Earlier in the day, hundreds of heavily armed officers swarmed the sprawling UCLA campus after a shooting forced thousands to barricade themselves in classrooms and offices, some using belts and chairs to secure doors, until authorities determined the gunman and single victim were dead.
About two hours after the first 911 call came in around 10 a.m., with the center of campus still saturated with officers, Los Angeles Police Chief Charlie Beck said it was a murder-suicide and declared the threat over.
Two men were dead in an engineering building office, and authorities found a gun and what might be a suicide note, he said. Authorities said a motive was not immediately clear.
The response to the shooting was overwhelming: Teams of officers in helmets and bulletproof vests looking for victims and suspects ran across the normally tranquil campus. Some with high-powered rifles yelled for bystanders to flee.

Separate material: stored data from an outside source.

/-- SUB_STRIPE_ADMIT: the limiter admits a MERGE, SMALL or RECON path that waited for the next millisecond (R278). -/
def execSubStripeAdmit (i : Nat) (s : State) : Host.Outcome State Fault Refusal :=
  s.run true fun d =>
    match d.desc? i with
    | some x =>
      let waits := x.state == .closing && (x.path == .merge || x.path == .small || x.path == .recon)
      if waits then ((if x.charged then d else d.upTo (d.nib.subFrom + quantaMs 1)).startSub i).oldProgress i else d
    | none => d

/-- What a write of NIB_DIDX does: a snapshot for NIB_DINFO and NIB_DLS (R262). -/
def Dev.snapDesc (d : Dev) : Dev :=
  let i := d.fld Reg.nibDidx 0 14
  d.onNib fun n => { n with snap := (d.desc? i).map fun s => (s, (d.closePoint s).isSome) }

/-! ## COMMIT and FLUSH (R282, R285) -/

/-- Whether the durable quantum `q` of a deadline command lies after its due time (R46, R83): a due time is met in the first
quantum whose start is at or after it. -/
def Dev.isLate (d : Dev) (q rts : Nat) : Bool :=
  decide (0 < q) && decide (d.rul.geo.distance (d.rul.posAt (q - 1)) (d.rul.geo.pos rts) ≤ 0)

/-- Jobs of the same take that were accepted before. -/
def Dev.earlierJobs (d : Dev) (object : Nat) : List Nat := (d.nib.jobs.filter fun j => j.object == object && j.takeOrdinal != 0).map WriteJob.id

/-- A job begins. The number is the job's. -/
def Dev.newJob (d : Dev) (w : WriteJob) : Dev × Nat :=
  let j := d.nib.nextJob
  (d.onNib fun n => { n with jobs := n.jobs ++ [{ w with id := j }], nextJob := j + 1 }, j)

/-- The blocks that `bytes` of an Inkwell give, from logical block `lba` on: with STREAM they await placement. -/
def Dev.inkBlocks (d : Dev) (k : Inkwell) (off bytes lba : Nat) (stream : Bool) : List NameReq :=
  (List.range (ceilDiv bytes 4096)).map fun i =>
    let a := k.addr (off + 4096 * i)
    { lba := lba + i, addr := a, live := min 4096 (bytes - 4096 * i), stamp := if d.isPlaced a then (d.placedAt a).map Placed.stamp else none, awaited := stream }

/-- The placed marks of blocks that are named are cleared (R257, R282). -/
def Dev.clearMarks (d : Dev) (l : List NameReq) : Dev := d.forEach l fun d x => d.clearMark x.addr

/-- A take's space is grown to hold `bytes` (R246): the change to its record, or a refusal. -/
def Dev.growTake (d : Dev) (o : Obj) (bytes : Nat) : Option (Option MetaChange) :=
  let stripes := ceilDiv bytes (4096 * max d.geo.lb 1)
  if stripes ≤ o.reserved then some none
  else if d.geo.l < d.stripesReserved + (stripes - o.reserved) then none
  else some (some (.objReserve o.num o.blocks stripes (d.growRuns o stripes)))

/-- The last frame RTS of a take, that of accepted COMMITs included (R282; DEDUCED: assumption log, entry 25). -/
def Dev.lastFrame (d : Dev) (o : Obj) : Option Nat :=
  match ((d.nib.jobs.filter fun j => j.object == o.num && j.takeOrdinal != 0).filterMap WriteJob.frame).getLast? with
  | some f => some f
  | none => (o.frames.getLast?).map Prod.fst

/-- What a COMMIT asks for after its checks. -/
structure CommitReq where
  ink : Inkwell
  obj : Obj
  off : Nat
  len : Nat
  stream : Bool
  closeTail : Bool
  frame : Option Nat
  deriving DecidableEq, Repr

/-- The checks of R282, in order; the failure is a status and a detail. -/
def Dev.checkCommit (d : Dev) (c : Cmd) : Except (Nat × Nat) CommitReq :=
  let flags := c.par 24 1
  let off := c.par 8 8
  let len := c.par 16 8
  match (d.inkAt (c.par 0 4)).filter fun k => k.livery == c.livery with
  | none => .error (0x8008, 0x1000)
  | some k =>
    match (d.obj? k.target).filter fun o => o.livery == c.livery && (o.kind == .ns || o.kind == .openTake) with
    | none => .error (0x8008, 0x1000)
    | some o =>
      let ns := o.kind == .ns
      if off % 4096 ≠ 0 ∨ k.size ≤ off then .error (0x8008, 0x1008)
      else if len = 0 ∨ k.size - off < len ∨ ((ns ∨ bit flags 1) ∧ len % 4096 ≠ 0)
          ∨ (ns ∧ o.blocks < k.firstBlock + (off + len) / 4096) then .error (0x8008, 0x1010)
      else
        let wants := bit flags 0 && !ns
        let f := d.convertDue (c.par 32 8)
        if wants && f.2.1 == 0x0202 then .error (0x8008, 0x0202)
        else
          let late := match d.lastFrame o with
            | some l => decide (d.rul.geo.distance (d.rul.geo.pos l) (d.rul.geo.pos f.1) ≤ 0)
            | none => false
          if wants && late then .error (0x8008, 0x1020)
          else if !ns && (d.growTake o (ceilDiv o.accepted 4096 * 4096 + len)).isNone then .error (0x800B, 0x0120)
          else .ok ⟨k, o, off, len, bit flags 1, bit flags 2, if wants then some f.1 else none⟩

/-- The blocks that a checked COMMIT names (R258). -/
def Dev.commitBlocks (d : Dev) (r : CommitReq) : List NameReq :=
  let lba := if r.obj.kind = .ns then r.ink.firstBlock + r.off / 4096 else ceilDiv r.obj.accepted 4096
  d.inkBlocks r.ink r.off r.len lba r.stream

/-- A COMMIT that passed its checks and has its descriptors is accepted (R282): its blocks are named, its job begins, and the
close triggers are judged. -/
def Dev.acceptCommit (d : Dev) (c : Cmd) (r : CommitReq) : Dev :=
  let ns := r.obj.kind == .ns
  let start := ceilDiv r.obj.accepted 4096 * 4096
  let l := d.commitBlocks r
  let d := match (if ns then some none else d.growTake r.obj (start + r.len)) with
    | some (some m) => d.change m none
    | _ => d
  let d := d.onObj r.obj.num fun o => if ns then o else { o with accepted := start + r.len, ordinal := o.ordinal + 1 }
  let clamps := reservedParam c.pkt.params 24 3 5
  let d := d.onCmd c.id fun c => { c with phase := .running, aux := clampsToNats clamps }
  let j := d.newJob
    { id := 0, owner := .packet c.id, object := r.obj.num, livery := c.livery, accepted := d.q, due := c.due, dueFlag := hasDue c.pkt,
      takeOrdinal := if ns then 0 else r.obj.ordinal + 1, first := if ns then r.ink.firstBlock + r.off / 4096 else start,
      lengthAfter := if ns then 0 else start + r.len, frame := r.frame, waits := [], pending := [], counts := [0, 0, 0, 0],
      durable := none, failed := none, isFlush := false, after := if ns then [] else d.earlierJobs r.obj.num }
  let n := (j.1.clearMarks l).nameAll j.2 r.obj.num c.livery l none
  let d := (n.1.countLivery c.livery 6 r.len).forEach n.2 fun d i => d.judgeClose i
  if r.closeTail && !ns then d.closeTail r.obj.num else d

/-- COMMIT: one that finds too few descriptors waits at level 3 (R261). -/
def Dev.runCommit (d : Dev) (c : Cmd) : Dev :=
  match d.checkCommit c with
  | .error (st, det) => d.fail c st det
  | .ok r =>
    if d.descRoom r.obj.num (d.commitBlocks r) none then (d.endWait 5 c.id).acceptCommit c r
    else ((d.onCmd c.id fun c => { c with phase := .running, aux := [1] }).raise 0x176).waitFor 5 false c.id
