/-- A drive command ended with success (R364): its unit takes what it returned. -/
def Dev.driveDone (d : Dev) (c : DriveCmd) (l : List Block) : Dev :=
  match c.purpose with
  | .strip i strip => d.onDesc i fun s => { s with writes := s.writes.map fun w => if w.strip = strip ∧ w.cmd = c.id then { w with acked := true } else w }
  | .inPlace i => d.onDesc i fun s => { s with writes := s.writes.map fun w => if w.cmd = c.id then { w with acked := true } else w }
  | .oldRead i strip row n =>
    let d := d.forEach (List.range (min n l.length)) fun d k => match l[k]? with | some b => d.takeOld i strip (row + k) b | none => d
    (d.onDesc i fun s => { s with reads := s.reads.erase c.id }).oldProgress i
  | .home h m => d.ackCopy h m
  | .ckpt seg copy => d.skipCkpt seg copy
  | .label _ _ _ => d.labelEnded c.id
  | .clear _ => d.labelEnded c.id
  | .read id strip first => d.forEach (List.range c.blocks) fun d k =>
      match l[k]? with
      | some b => d.readBlock id (first + k) b
      | none => d.driveReadFails { c with blocks := 1, purpose := .read id strip (first + k) } false
  | .reconRead id psi strip row => (match l.head? with | some b => d.readSurvivor id psi strip row b | none => d.driveReadFails c false)
  | .patrol strip row => d.otrTook c.id strip row c.blocks l
  | .patrolWrite => d.otrWrote c.id
  | .relay strip row => d.relayTook c.id strip row c.blocks l
  | .relayWrite => d.relayWrote c.id
  | .remirrorRead h => d.remirrorCopy h l.head?
  | .remirrorWrite h m => d.remirrored h m
  | .register => d.onSlot c.slot fun s => { s with registered := true }
  | .admin code => d.initStep c.slot code ((l.head?.map Block.data).getD [])
  | .trim psi => d.trimEnded c.id psi
  | .reserve _ => d
  | .redo rsn strip row => (d.redoTook c.id rsn strip row l.head?).replayProgress
  | .redoWrite rsn => (d.redoWrote c.id rsn).replayProgress

/-- A checkpoint copy failed (R248): the segment is written again to the same slot. -/
def Dev.ckptFails (d : Dev) (seg : Nat) : Dev :=
  let d := { d with drv := { d.drv with cmds := d.drv.cmds.filter fun c => match c.purpose with | .ckpt g _ => g != seg | _ => true } }
  (d.raise 0x164).writeSegment seg

/-- A command whose member left ends (R272, R313, R353): its unit goes on without it. -/
def Dev.driveGone (d : Dev) (c : DriveCmd) : Dev :=
  let d := d.dropDrvCmd c.id
  match c.purpose with
  | .strip _ _ => d
  | .inPlace _ => d.driveDone c []
  | .home _ _ => d
  | .ckpt seg _ => d.ckptFails seg
  | .label _ _ _ => d.driveDone c []
  | .clear _ => d.driveDone c []
  | .patrolWrite => d.driveDone c []
  | .relayWrite => d.driveDone c []
  | .remirrorWrite h _ => d.remirrorRead h
  | .register => d
  | .admin _ => d
  | .trim psi => d.trimEnded c.id psi
  | .reserve _ => d
  | .redoWrite _ => d.driveDone c []
  | _ => d.driveReadFails c true

/-- Every command on a drive ends as failed: reads are reconstructed, held and outstanding ones alike (R367). -/
def Dev.failAll (d : Dev) (slot : Nat) : Dev := d.forEach (d.drv.cmds.filter fun c => c.slot == slot) fun d c => d.driveGone c

/-! ## Escalation (R367 to R370) -/

/-- Whether a port escalates. -/
def Dev.escalating (d : Dev) (slot : Nat) : Bool := (d.slotAt slot).drive == .escalating

/-- Escalation ends in failure (R367, R368): a member's trigger, or drive failure of any other drive. -/
def Dev.escFails (d : Dev) (slot : Nat) : Dev :=
  let d := (d.onSlot slot fun s => { s with drive := .failed, escStep := 0, escAt := none, bootAt := none, offUntil := none }).raise 0x1C8
  if d.isMemberSlot slot then d.slotFails slot else d.failAll slot

/-- Reads outstanding on a port that begins to escalate end as failed, Writes are held, and admin work waits (R369). -/
def Dev.holdPort (d : Dev) (slot : Nat) : Dev :=
  d.forEach (d.drv.cmds.filter fun c => c.slot == slot) fun d c =>
    if c.op = .read then (d.dropDrvCmd c.id).driveReadFails c true
    else
      let d := d.onDrvCmd c.id fun c => { c with at_ := none, retryAt := none }
      if c.op.writes ∧ c.at_.isSome then d.countDrive slot 11 1 else d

Groups of officers stormed into buildings that had been locked down and cleared hallways as police helicopters hovered overhead.
Advised by university text alerts to turn out the lights and lock the doors where they were, many students let friends and family know they were safe in social media posts. Some described frantic evacuation scenes, while others wrote that their doors weren’t locking and posted photos of photocopiers and foosball tables they used as barricades.
It was the week before final exams at UCLA, whose 43,000 students make it the largest campus in the University of California system. Classes were canceled Wednesday but would resume today.